Fatima: She's flustered, she knows she's trying to look for that USB cable and all those things. So they are going through a really difficult time. And I think that one woman not for stereotype will stay with us until we get more women in the executive position number one, to balance that one woman out. Because that one woman who's made up there, is probably not being looking after her symptoms very well, and soon she won't even make it to see it because she would have left her job. So that's my perspective on it because that one woman's is to stereotype of this monster because there's only one of them. But if you had 10 woman going through those things, we actually possibly could have a workplace which is more suitable for women going through the change and tailor make it to their needs and also make it more aware. And if we talked about it, there was no taboo about it, then we would, we would say, you know, we'd be more understanding and more compassionate.
Renata: Well that's a wonderful way to finish off. I love it. Thank you Fatima. Thank you so much for your time. And I want us to, in the episode show notes, put a link to help women find you and come to you if they need help. If they're in Melbourne, they can come to you. Right?
Fatima: Mhmm, so we, so I work at Agora centre. You can find us on agoracenter.com.au, it's a specialist centre at Epworth hospital. We work in a multidisciplinary team. So I work with gynaecologists and other colleagues of mine, because that just makes it more convenient for patients if we need to get other kinds of advice. I've also started an Instagram account, which is quite interesting.
Renata: Oh we will definitely put the link on the episode show notes then.
Fatima: Yeah, so you can follow me on menopausespecialist.com.au, that and with the current crisis we have got the ability to do telehealth and Medicare is now giving rebates. So a lot of people might be suffering, especially with a lot of anxiety and mood disorders. Which again, antidepressants aren't going to help and you might need some specialist hormonal advice. You can all have rebates available, as of Monday, I understand that you can do a telehealth for all of them. And at the moment, currently we're doing it for a certain select number of patients.
Renata: Wonderful. And if it's telehealth, then they can be all over Australia basically.
Fatima: Yes. And we're doing video consultations so it's not just telephone.

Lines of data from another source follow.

-- ==== Sys2Proof/Machine/Ports.lean ====
section
/-! DEFINITION. Machine/Ports.lean: switch ports (R23 to R26), egress queue numbers, sample records (R486), and what a
port's down event does in the switch core (R267, R270, R272). -/

namespace Sys2Proof.Machine

/-! ## Switch ports (01 Table 4) -/

/-- The host port and the management port. -/
def hostPort : Nat := 264
def mgmtPort : Nat := 265

/-- Does logical port k exist in the arrangement in force (R24)? -/
def State.lpExists (s : State) (k : Nat) : Bool := decide (k < 64 / s.lanesPerPort)

/-- The slice of a switch port; 8 for the ports that every slice serves. -/
def State.swSlice (s : State) (sp : Nat) : Nat :=
  if sp < 192 then sp / 24 else if sp < 256 then s.portSlice (sp - 192) else if sp < 264 then sp - 256 else 8

def State.swPort (s : State) (sp : Nat) : SwPort := s.sw.ports.get (fun _ => {}) sp
def State.setSwPort (s : State) (sp : Nat) (v : SwPort) : State :=
  { s with sw := { s.sw with ports := s.sw.ports.set (fun _ => {}) sp v } }

/-- A frame may resolve to a switch port: it is not reserved, exists and is enabled (R26). -/
def State.swValid (s : State) (sp : Nat) : Bool :=
  if sp < 192 then s.flg Reg.pchCtrl 0 sp
  else if sp < 256 then s.lpExists (sp - 192) && s.flg Reg.uplCtrl 0 (sp - 192)
  else sp == hostPort || sp == mgmtPort

/-- A switch port is up and not flushing (R225, R267); a channel's port stays down for at least 20 µs (R271). -/
def State.swUp (s : State) (sp : Nat) : Bool :=
  s.swValid sp && (s.swPort sp).flush.isNone &&
    (if sp < 192 then (s.ch sp).resetting.isNone && (match (s.swPort sp).downAt with
        | some d => decide (d + 20 * usU ≤ s.time.now)
        | none => true)
     else if sp < 256 then (s.port (sp - 192)).up
     else if sp = hostPort then !s.host.inReset
     else true)

/-! ## Egress queues

The spec numbers downstream terminal queues, uplink queues and broadcast queues apart; the model keeps them in one number
space: terminal queues as they are, uplink queues from 0x80000, broadcast queues from 0xC0000. -/

def qTerm (t class_ : Nat) : Nat := 8 * t + class_
def qUp (n : Nat) : Nat := 0x80000 + n
def qBc (n : Nat) : Nat := 0xC0000 + n

/-- The switch port of an egress queue. -/
def queuePort (q : Nat) : Nat :=
  if q < 0x80000 then q / 2048 else if q < 0xC0000 then 192 + (q - 0x80000) / 32 else (q - 0xC0000) / 8

/-- The key of a queue among DWRR items and shapers: 2^20 KIND + TARGET (10 Table 3). -/
def itemKey (q : Nat) : Nat :=
  if q < 0x80000 then q else if q < 0xC0000 then 5 * 2 ^ 20 + (q - 0x80000) else 2 ^ 20 + (q - 0xC0000)

def State.queue (s : State) (q : Nat) : EQueue := s.sw.queues.get (fun _ => {}) q
def State.setQueue (s : State) (q : Nat) (v : EQueue) : State :=
  { s with sw := { s.sw with queues := s.sw.queues.set (fun _ => {}) q v } }
def State.queueSlice (s : State) (q : Nat) : Nat := s.swSlice (queuePort q)

/-- Cells on die: placed there, waiting for their spill writes, or fetched back (R265, R266). -/
def QFrame.onDie (f : QFrame) : Nat := f.die + f.wait + f.ready
def EQueue.die (e : EQueue) : Nat := (e.frames.map QFrame.onDie).sum
def EQueue.ready (e : EQueue) : Nat := (e.frames.map (·.ready)).sum
def EQueue.spilled (e : EQueue) : Nat := (e.frames.map (·.spill)).sum
/-- The credit of an uplink queue is brought to the present before its backlog or its gate changes (R292). -/
def State.cbsSettle (s : State) (q : Nat) : State :=
  let n := q - 0x80000
  if decide (q < 0x80000) || decide (0xC0000 ≤ q) || !(s.cbsOf n).en then s
  else s.setCbs n (s.cbsNow n (!(s.queue q).frames.isEmpty) (s.gateOpen (n / 32) (n % 32)))

/-- The credits of a port's queues are brought to the present before its gates change (R292). -/
def State.settleGates (s : State) (target : Nat) : State :=
  if target < 64 then (List.range 32).foldl (fun (s : State) n => s.cbsSettle (qUp (32 * target + n))) s else s

/-- Every credit that gates may hold, brought to the present. -/
def State.settleAllGates (s : State) : State :=
  s.tm.cbs.foldl (fun (s : State) e => s.cbsSettle (qUp e.1)) s

/-- A queue's depth: its cells on die and in the Pannier (R265). -/
def EQueue.depth (e : EQueue) : Nat := e.die + e.spilled

/-- A counter of an egress queue, by its index (QUEUE_DS and QUEUE_UP agree on 0 to 6). -/
def State.bumpQueue (s : State) (q idx : Nat) (n : Nat := 1) : State :=
  if q < 0x80000 then s.bump ⟨2, idx⟩ q n
  else if q < 0xC0000 then s.bump ⟨4, idx⟩ (q - 0x80000) n
  else s.bump ⟨2, idx⟩ (393216 + (q - 0xC0000)) n

/-- Bytes of a switch port in the running bandwidth window: in, or out (R484). -/
def State.bwAdd (s : State) (sp : Nat) (out : Bool) (n : Nat) : State :=
  { s with cnt := { s.cnt with bw := s.cnt.bw.upd (fun _ => {}) (2 * sp + b2n out) (fun d => { d with cur := d.cur + n }) } }

/-! ## Drops and sample records -/

/-- An instant as core cycles after the ingress stamp; all ones where the frame never reached the stage (R486). -/
def Tag.stage (g : Tag) : Option Nat → List Byte
  | none => toLe 4 0xFFFFFFFF
  | some x => toLe 4 ((x - g.start) / cycleU)

/-- A sample record (R486). -/
def Tag.record (g : Tag) (p : Pkt) (dropped : Bool) (out idx : Nat) (line : Option Nat) : List Byte :=
  toLe 8 p.rec_.tick ++ toLe 1 p.rec_.frac
    ++ toLe 1 (b2n dropped + 2 * b2n g.cut + 4 * b2n g.spilled + 8 * b2n g.cipher.isSome)
    ++ toLe 2 p.rec_.inPort ++ toLe 2 out ++ toLe 2 p.rec_.len ++ toLe 2 (p.rec_.svc.getD 0xFFFF) ++ toLe 1 p.rec_.tc
    ++ toLe 1 p.rec_.pass ++ toLe 4 idx ++ g.stage g.pipe ++ g.stage g.req ++ g.stage g.xbar ++ g.stage g.enq
    ++ g.stage g.pick ++ g.stage g.cipher ++ g.stage line ++ List.replicate 12 0

/-- A tagged frame yields its record, once: at its drop, or at its line (R486, R487). -/
def State.sampleRecord (s : State) (p : Pkt) (dropped : Bool) (out idx : Nat) (line : Option Nat) : State :=
  match p.rec_.tag with
  | none => s
  | some g =>
    if !s.cnt.tagged.contains g.id || (dropped && p.rec_.mcCopy) then s
    else
      let s1 := { s with cnt := { s.cnt with tagged := s.cnt.tagged.filter (fun i => i != g.id) } }
      let q := s1.cnt.samples.get (fun _ => []) g.slice
      if q.length ≥ 256 then s1.bump .slcSampleRecordsLost g.slice
      else
        { s1 with cnt := { s1.cnt with
            samples := s1.cnt.samples.set (fun _ => []) g.slice (q ++ [g.record p dropped out idx line]) } }

/-- TX_STAMP (R414, R441): the cookie, the stamp and the status, 0 OK or 1 DROPPED. -/
def State.txStamp (s : State) (p : Pkt) (stamp : List Byte) (status : Nat) : State :=
  s.event 0x02 0 (toLe 8 p.rec_.cookie ++ stamp ++ toLe 1 status)

/-- A frame is dropped on its way to a switch port: its sample record, and TX_STAMP with DROPPED for a stamped frame to an
uplink (R414). -/
def State.dropPkt (s : State) (p : Pkt) (out idx : Nat) : State :=
  let s1 := s.sampleRecord p true out idx none
  if p.rec_.tsReq && decide (192 ≤ out) && decide (out < 256) then s1.txStamp p (List.replicate 25 0) 1 else s1

/-! ## Flushes -/

/-- Every frame of a queue is removed. -/
def State.clearQueue (s : State) (q : Nat) : State :=
  let e := s.queue q
  let s1 := e.frames.foldl (fun s f => s.dropPkt f.pkt (queuePort q) 6) (s.cbsSettle q)
  let pf := e.ready
  let port := queuePort q
  let s2 := s1.setQueue q { e with frames := [] }
  let s3 := { s2 with tm := { s2.tm with deficits := s2.tm.deficits.set (fun _ => 0) (itemKey q) 0 } }
  if pf = 0 then s3
  else { s3 with hbm := { s3.hbm with prefetch := s3.hbm.prefetch.upd (fun _ => 0) port (· - pf) } }

/-- The listed queues that a test selects, cleared. -/
def State.clearQueues (s : State) (p : Nat → Bool) : State :=
  ((s.sw.queues.map (·.1)).filter p).foldl State.clearQueue s

/-- A terminal context is left to its move, and its queue set with it (R194, R199). -/
def State.detachedCtx (s : State) (t : Nat) : Bool := (s.terms.get (fun _ => {}) t).detached

/-- Queues of a port that its flush takes. -/
def State.flushTakes (s : State) (sp q : Nat) : Bool :=
  queuePort q == sp && !(decide (q < 0x80000) && s.detachedCtx (q / 8))

/-- Residue copies toward a port are dropped (R268, R270). -/
def State.dropResidue (s : State) (sp : Nat) : State :=
  { s with sw := { s.sw with residue := s.sw.residue.mapVals (fun _ => []) (fun _ l => l.filter (fun r => r.port != sp)) } }

/-- A port's down event in the switch core (R267, R270): its epoch rises, its queues are flushed, its residue goes. -/
def State.portDown (s : State) (sp : Nat) : State :=
  let x := s.swPort sp
  let spilled := s.sw.queues.any (fun e => s.flushTakes sp e.1 && decide (0 < e.2.spilled))
  let s1 := s.setSwPort sp { epoch := (x.epoch + 1) % 65536, downAt := some s.time.now, flush := some (s.time.now, spilled) }
  (s1.clearQueues (s1.flushTakes sp)).dropResidue sp

/-- The queue set of a terminal context is flushed at once (R272). -/
def State.flushTermSet (s : State) (t : Nat) : State := s.clearQueues (fun q => q / 8 == t && decide (q < 0x80000))

/-- The queue set of a terminal context is flushed, and its frames are dropped as TERM_LOST from then on (R272). -/
def State.loseTermSet (s : State) (t : Nat) : State :=
  let s1 := s.flushTermSet t
  { s1 with sw := { s1.sw with termLost := s1.sw.termLost.filter (fun x => x != t) ++ [t] } }

/-- The terminal is in OPERATION again, or its context FREE: its frames are accepted (R272). -/
def State.keepTermSet (s : State) (t : Nat) : State :=
  { s with sw := { s.sw with termLost := s.sw.termLost.filter (fun x => x != t) } }

/-! ## Bindings -/

/-- The terminal context of a binding (R180). -/
def State.bindingCtx (s : State) (b : Nat) : Option Nat := s.drl.bindings.get (fun _ => none) b

/-- The terminal of a binding becomes unavailable, or available again (12 Table 3). -/
def State.bindingDown (s : State) (b : Option Nat) : State :=
  match b with
  | none => s
  | some b => { s with drl := { s.drl with unavail := s.drl.unavail.set (fun _ => none) b (some s.time.now) } }
def State.bindingUp (s : State) (b : Option Nat) : State :=
  match b with
  | none => s
  | some b => { s with drl := { s.drl with unavail := s.drl.unavail.set (fun _ => none) b none } }

end Sys2Proof.Machine
end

I think initial consultation is quite nice to have a video consultation. So we're available and open for video consultation and the more important thing is, you know, they get a rebate for that for Medicare, which is really important.
Renata: Of course. Wonderful. Fatima, thank you so much for talking to me. It's been a pleasure having you.
Fatima: Thank you for having us and I hope that your audience found this useful.
Renata: Oh I have!
Fatima: And then yes, I look forward to possibly doing more of these again if there's any specific topic that you need me to talk on.
Renata: Oh, absolutely. We'll have you over again for sure. Thanks Fatima.
Fatima: Wonderful. Take care of yourself and keep safe.